Per-patient Fisher info (treatment)	0.3541
Per-patient Fisher info (control)	0.3999
Information at final (n/arm)	42.26 (n = 225)
Information target at IA (30%)	12.68
Patients at IA (treatment / control)	68 / 68
Patients remaining (treatment / control)	157 / 157

The futility rule is based on predictive power (probability of success): given the interim posterior, what is the probability that the final analysis — using all planned patients — will declare success?

If the PoS falls below a futility threshold $\gamma_F$ (e.g. 10%), we stop:

## Futility threshold for PoS
post_futility_thresh <- 0.10

Operating characteristics of the IA design

To evaluate the operating characteristics of the design with the futility IA, we use numerical integration via oc2S_interim(). This function avoids noisy Monte Carlo estimation via Gauss-Hermite quadrature over the distribution of possible interim outcomes (see Appendix: Integration approach for details).

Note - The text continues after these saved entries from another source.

-- ==== Sys2Proof/Machine/Maps.lean ====
section
/-! DEFINITION. Routing maps and the transfer of names between nodes (R196 to R202, R462), and the loss and return of
home-directory units (R205, R359). -/

namespace Sys2Proof.Machine

/-! ## What moves (R201) -/

/-- Buckets whose entry names this node in the previous map and another in the current one (R201), with the same key. -/
def movingBuckets (p m : RouteMap) (self : Nat) : List Nat :=
  let keys := (p.buckets.map Prod.fst ++ m.buckets.map Prod.fst).eraseDups
  let cand := if p.base.1 = self ∧ m.base.1 ≠ self then List.range 65536 else sortBy (fun a b => decide (a < b)) keys
  cand.filter (fun b => (mapEntry p b).1 = self && (mapEntry m b).1 ≠ self)

/-- Buckets that this node awaits under a new map with the same key (R201): with the node they come from. -/
def arrivingBuckets (p m : RouteMap) (self : Nat) : List (Nat × Nat) :=
  let keys := (p.buckets.map Prod.fst ++ m.buckets.map Prod.fst).eraseDups
  let cand := if p.base.1 ≠ self ∧ m.base.1 = self then List.range 65536 else sortBy (fun a b => decide (a < b)) keys
  (cand.filter (fun b => (mapEntry m b).1 = self && (mapEntry p b).1 ≠ self)).map (fun b => (b, (mapEntry p b).1))

/-- The node IDs that a map names in any bucket entry. -/
def mapNodes (m : RouteMap) : List Nat :=
  let named := (m.buckets.filter (fun x => x.1 < 65536)).map (fun x => x.2.1)
  (if (m.buckets.filter (fun x => x.1 < 65536)).length < 65536 then m.base.1 :: named else named).eraseDups

/-! ## The state of a bucket (R202) -/

/-- The page of an entry as a transfer carries it, from the tier that holds it; none where no copy of a published page can be read.
Frames, Hull records and shadows in fenced stacks are not read (R71); a page that a restart has torn goes as torn (R438). -/
def State.pageOf (s : State) (e : Entry) : Option PageImage :=
  let shadow := if e.shadowValid && !s.stackFenced e.shadowFrame.1 then some (s.frameImage (shadowFormat (s.format e.slice)) e.shadowFrame)
    else none
  (s.pageData e).map (fun d =>
    { slice := e.slice, name := e.name, pageState := e.stateNow.num, fill := e.fill, frameGen := e.frameGen,
      keyScale := e.keyScale, valueScale := e.valueScale, hull := s.hullImage e, data := d, shadow := shadow })

/-- The prefix-tree nodes of a chain whose root key has a property. -/
def State.nodesUnder (s : State) (slice : Nat) (p : Nat → Bool) : List PfxNode :=
  (s.locus.nodes.vals).filter (fun n => n.slice = slice && (match s.rootOf (n.depth + 1) n with
    | some r => p r.key
    | none => false))

/-- The state of the names of a slice that two tests pick: handles, and root keys (R202); sequences of a lost quarter are left
out (R359). -/
def State.packNames (s : State) (slice target bucket : Nat) (seq root : Nat → Bool) : BucketState :=
  let ok (h : Nat) : Bool := seq h && !s.quarterBusy (s.quarterOf slice h)
  { slice := target, bucket := bucket, fromNode := s.nodeId,
    seqs := s.home.seqs.filter (fun r => r.slice = slice && ok r.handle),
    pages := (s.home.entries.filter (fun e => e.slice = slice && e.copyOf.isNone && ok e.name.handle)).filterMap s.pageOf,
    nodes := s.nodesUnder slice root }

/-- Slices that this node serves under a map. -/
def slicesOf (m : RouteMap) (self : Nat) : List Nat :=
  (List.range 8).filter (fun i => m.base = (self, i) || m.buckets.any (fun x => x.2 = (self, i)))

/-- Forget the names that two tests pick (R202 step 5): their leases are over, their frames are retired, their accumulators
discarded. -/
def State.forgetNames (slice : Nat) (seq root : Nat → Bool) (s : State) : State :=
  let ns := (s.home.entries.filter (fun e => e.slice = slice && seq e.name.handle)).map Entry.name
  let nodes := s.nodesUnder slice root
  let s := nodes.foldl (fun s n => (s.unlinkNode n).freeNode n) s
  let s := ns.foldl (fun s n => ((s.home.accs.filter (fun (a : Accumulator) => a.is slice n)).foldl
    (fun s a => s.dropAcc a.slice a.name) s).discardPage slice n) s
  s.onHome (fun h => { h with seqs := h.seqs.filter (fun r => !(r.slice = slice && seq r.handle)) })

/-- End the leases of moving sequences (R202 step 1). -/
def State.endMoving (p m : RouteMap) (s : State) : State :=
  s.endLeases (fun l => (mapHome p 0 l.params.handle).1 = s.nodeId && (mapHome m 0 l.params.handle).1 ≠ s.nodeId) .tear

/-- Send a PEER message to a node. -/
def State.tellPeer (b : TxBody) (s : State) : State := s.onXpt (fun x => { x with peerOut := x.peerOut ++ [{ queue := 1, body := b }] })

/-- The names held here: slice, domain and value. -/
def State.namesHeld (s : State) : List (Nat × Nat × Nat) :=
  (List.range 8).flatMap (fun i =>
    ((s.home.seqs.filter (fun r => r.slice = i)).map (fun r => (i, 0, r.handle))) ++
    ((s.home.entries.filter (fun e => e.slice = i && e.copyOf.isNone)).map (fun e => (i, 0, e.name.handle))) ++
    ((s.nodesUnder i (fun _ => true)).filterMap (fun n => (s.rootOf (n.depth + 1) n).map (fun r => (i, 1, r.key)))))

/-- Slices and buckets of the current map whose names are held here and belong to another node: those that the map moves, and those that
an older map's transfer never took away (R462). -/
def State.bucketsToSend (m : RouteMap) (s : State) : List (Nat × Nat) :=
  ((s.namesHeld.filter (fun x => (mapHome m x.2.1 x.2.2).1 ≠ s.nodeId)).map (fun x => (x.1, mapBucket m x.2.1 x.2.2))).eraseDups

/-- Transfers with the same key: one message per bucket (R202); a bucket that never came here is not sent on (R462). -/
def State.sendBuckets (p m : RouteMap) (s : State) : State :=
  ((((movingBuckets p m s.nodeId).filter (fun b => !s.home.notHeld.contains b)).map (fun b => ((mapEntry p b).2, b)) ++
      s.bucketsToSend m).eraseDups).foldl (fun s d =>
    let b := d.2
    let dst := mapEntry m b
    let st := s.packNames d.1 dst.2 b (fun h => mapBucket m 0 h = b) (fun k => mapBucket m 1 k = b)
    (s.tellPeer (.peerBucket dst.1 st)).onHome (fun h => { h with
      outgoing := h.outgoing ++ [{ node := dst.1, bucket := some b, generation := m.generation }] })) s

/-- Transfers with another key (R462): the names that move into each bucket of another node, then a marker to every node. -/
def State.sendNames (m : RouteMap) (s : State) : State :=
  let dest := s.bucketsToSend m
  let s := dest.foldl (fun s d =>
    let dst := mapEntry m d.2
    s.tellPeer (.peerBucket dst.1 (s.packNames d.1 dst.2 d.2 (fun h => mapBucket m 0 h = d.2) (fun k => mapBucket m 1 k = d.2)))) s
  ((mapNodes m).filter (· ≠ s.nodeId)).foldl (fun s n =>
    (s.tellPeer (.peerMarker n m.generation)).onHome (fun h => { h with
      outgoing := h.outgoing ++ [{ node := n, bucket := none, generation := m.generation }] })) s

/-- Every entry takes what it owes before the names are packed (R71, R438). -/
def State.refreshHeld (s : State) : State :=
  ((s.home.entries.map (fun e => (e.slice, e.name)))).foldl (fun s x => s.refresh x.1 x.2) s

/-- The previous map retires (R200): leases of moving names end, then their transfers start; a fenced node starts none (R363). -/
def State.retireMap (s : State) : State :=
  match s.home.prev, s.home.cur with
  | some p, some m =>
    if s.home.drainOpen ∨ s.home.inflightPrev ≠ 0 then s
    else
      let s := s.endMoving p m
      let s := s.clearMark.onHome (fun h => { h with prev := none, awaitMarkers := h.awaitMarkers.filter (· ≠ s.nodeId) })
      let s := s.refreshHeld
      let s := if s.nodeFenced then s else if p.routeKey = m.routeKey then s.sendBuckets p m else s.sendNames m
      s.onHome (fun h => { h with notHeld := [] })
  | _, _ => s

/-- MAP_RETIRE. -/
def execMapRetire (s : State) : Host.Outcome State Fault Refusal := .next (s.whenUp (fun s => s.settle.retireMap))

/-- DRAIN_WINDOW_CLOSE: the previous generation is no longer accepted (R200). -/
def execDrainWindowClose (s : State) : Host.Outcome State Fault Refusal :=
  .next (s.whenUp (fun s => if s.home.drainOpen && s.home.drainEnd ≤ s.now then
    s.onHome (fun h => { h with drainOpen := false }) else s))

/-- A new map becomes current (R198): buckets that arrive are awaited, or the markers of the previous map's nodes (R462); waits
that the new map ends are dropped with their partial state. -/
def State.installMap (m : RouteMap) (s : State) : State :=
  let self := s.nodeId
  let (aw, marks) : List (Nat × Nat × Nat) × List Nat := match s.home.cur with
    | none => ([], [])
    | some p =>
      if p.routeKey = m.routeKey then
        ((s.home.awaiting.filter (fun w => (mapEntry m w.1).1 = self)) ++
          ((arrivingBuckets p m self).filter (fun b => !s.home.awaiting.any (fun w => w.1 = b.1))).map
            (fun b => (b.1, b.2, m.generation)), s.home.awaitMarkers)
      else ((s.home.awaiting.filter (fun w => (mapEntry m w.1).1 = self)),
        if (mapNodes m).contains self then (s.home.awaitMarkers ++ mapNodes p).eraseDups else [])
  let s := s.onHome (fun h => { h with
    prev := h.cur
    cur := some m
    drainOpen := h.cur.isSome
    drainEnd := s.now + m.drainMs * 1000000
    inflightPrev := h.inflightCur
    inflightCur := 0
    awaiting := aw
    notHeld := ((h.awaiting.filter (fun w => (mapEntry m w.1).1 ≠ self)).map Prod.fst ++ h.notHeld).eraseDups
    awaitMarkers := marks
    arrived := h.arrived.filter (fun b => (mapEntry m b.bucket).1 = self) })
  (s.onReqs (fun t => t.map (fun q => (q.1, { q.2 with onPrev := true })))).logEvent 94 0x0406 0xff 0 m.generation 0 0

/-! ## Receiving names (R202, R462) -/

/-- Write one page of a transfer: under this node's own placement rules (R57), with its `frame_gen` and state unchanged; none
where its entry or a frame cannot be made. -/
def State.putPage (s : State) (slice : Nat) (p : PageImage) : Option State :=
  let made := match s.entry slice p.name with
    | some _ => some s
    | none => s.newEntry slice p.name
  match made with
  | none => none
  | some s =>
    let st := PageState.ofNum p.pageState
    let set (fs : FrameState) (fr : Nat × Nat) (s : State) : State := s.onEntry slice p.name (fun e => { e with
      frameState := fs, stackFrame := fr, pageState := st, fill := p.fill, frameGen := p.frameGen, keyScale := p.keyScale,
      valueScale := p.valueScale, lastUse := s.useStamp })
    let f := s.format slice
    if st.published? then
      match s.allocFrame slice p.name with
      | none => none
      | some (fr, s) =>
        let s := set .stack fr (s.writeImage f fr p.data)
        let s := match p.hull with
          | none => s
          | some h => match s.hullFrom slice f (s.stacksFirst slice fr.1) with
            | none => s
            | some (l, s) =>
              (s.busBytes (h.map (fun b => (hullAddr f l + b.1, b.2)))).onEntry slice p.name
                (fun e => { e with hullLoc := l, hullHeld := true, hullValid := true })
        match p.shadow with
        | none => some s
        | some d => match s.allocFrom slice 2 (frameGranules (shadowFormat f)) (s.stacksFirst slice fr.1) with
          | none => some s
          | some (q, s) => some ((s.writeImage (shadowFormat f) q d).onEntry slice p.name
              (fun e => { e with shadowValid := true, shadowFrame := q }))
    else some (set .allocated (0, 0) s)

/-- Write every page; none where one does not fit. -/
def State.putPages (slice : Nat) : List PageImage → State → Option State
  | [], s => some s
  | p :: t, s => match s.putPage slice p with
    | none => none
    | some s => State.putPages slice t s

/-- Write a node of a transfer in a slot of its own and index it (R202, R193). -/
def State.putTransferred (slice : Nat) (n : PfxNode) (s : State) : Option State :=
  (s.allocNode slice n.key).map (fun r =>
    let n := { n with addr := r.1, slice := slice, nextSibling := 0 }
    (r.2.putNode n).reindexNode n)

/-- Write every node; none where one finds no slot. -/
def State.putNodes (slice : Nat) : List PfxNode → State → Option State
  | [], s => some s
  | n :: t, s => (s.putTransferred slice n).bind (State.putNodes slice t)

/-- Write every sequence record (R206); none where both candidate buckets of one are full. -/
def State.putSeqs (slice : Nat) : List SeqRec → State → Option State
  | [], s => some s
  | q :: t, s =>
    let s := s.onHome (fun h => { h with seqs := h.seqs.filter (fun r => !(r.slice = slice && r.handle = q.handle)) })
    (s.seqBucket slice q.handle).bind (fun b =>
      State.putSeqs slice t (s.onHome (fun h => { h with seqs := h.seqs ++ [{ q with slice := slice, openLeases := 0, bucket := b }] })))

/-- Write the whole state of a bucket; none where it does not fit (R202: all or nothing). -/
def State.putBucket (b : BucketState) (s : State) : Option State :=
  (((State.putSeqs b.slice b.seqs s).bind (State.putPages b.slice b.pages)).bind
    (State.putNodes b.slice (sortBy (fun (x y : PfxNode) => decide (x.level < y.level)) b.nodes))).map State.clearMark

/-! ## Units and quarters (R205, R359) -/

/-- HOME_UNIT_LOSS. -/
def execHomeUnitLoss (unit : Fin 4) (s : State) : Host.Outcome State Fault Refusal :=
  .next (s.whenUp (fun s => s.settle.loseHomeUnit unit))

/-- A unit comes back (R359): its quarter is reloaded, its leases have ended and its open pages are torn (R205). -/
def State.returnUnit (q : Nat) (s : State) : State :=
  if !s.home.unitsLost.contains q || s.ras.quartersLost.contains q then s
  else
    let s := s.endLeases (fun l => s.quarterOf l.slice l.params.handle = q) .tear
    let open_ := s.home.entries.filter (fun e => e.quarter = q && (e.pageState = .writeOpen || e.pageState = .writeOpenNew))
    let s := open_.foldl (fun s e => s.tearPage e.slice e.name) s
    s.onHome (fun h => { h with unitsLost := h.unitsLost.filter (· ≠ q) })

/-- HOME_UNIT_RETURN. -/
def execHomeUnitReturn (unit : Fin 4) (s : State) : Host.Outcome State Fault Refusal :=
  .next (s.whenUp (fun s => s.settle.returnUnit unit))

/-- QUARTER_LOST. -/
def execQuarterLost (quarter : Fin 4) (s : State) : Host.Outcome State Fault Refusal :=
  .next (s.whenUp (fun s => s.settle.loseQuarter quarter))

end Sys2Proof.Machine
end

The interim decision rule continues the trial whenever the probability of success exceeds the futility threshold:

## IA continuation rule: continue if PoS > threshold.
## The predictive power (PoS) is computed from the interim projection
## posteriors: the (uninformative) treatment posterior and the control
## posterior. This exact same rule is reused below for the MAP design —
## only the control interim prior (prior2_ia) changes, not the rule.
## Note: we use the fixed-sigma path of pos2S (no family argument)
## for performance. This is valid because sigma is approximately
## constant over the posterior range at the interim.
ia_rule_pos <- function(post1_ia, post2_ia, post1_ia_info, post2_ia_info) {
  pos2S(post1_ia, post2_ia,
        n1 = n_treat - n_treat_ia, n2 = n_ctrl - n_ctrl_ia,
        decision = success_crit,
        sigma1 = sigma_ctrl, sigma2 = sigma_ctrl)(post1_ia_info, post2_ia_info) > post_futility_thresh
}

## OC function with futility IA (no borrowing).
## prior1/prior2 are uninformative (used for the final analysis boundary);
oc_ia_uninf <- oc2S_interim(
  prior1 = uninf_treat, prior2 = uninf_ctrl,
  n1 = n_treat, n2 = n_ctrl,
  n1_ia = n_treat_ia, n2_ia = n_ctrl_ia,
  decision = success_crit,
  ia_rule = ia_rule_pos,
  prior1_ia = uninf_treat, prior2_ia = uninf_ctrl,
  family = nb_family,
  offset1 = log_exposure, offset2 = log_exposure,
  Ngrid_ia = 31L
)

## Evaluate at null and the design alternative (pos2S rule is expensive)
log_rr_grid <- c(`No benefit` = 0, `Design alt` = log_rr_design)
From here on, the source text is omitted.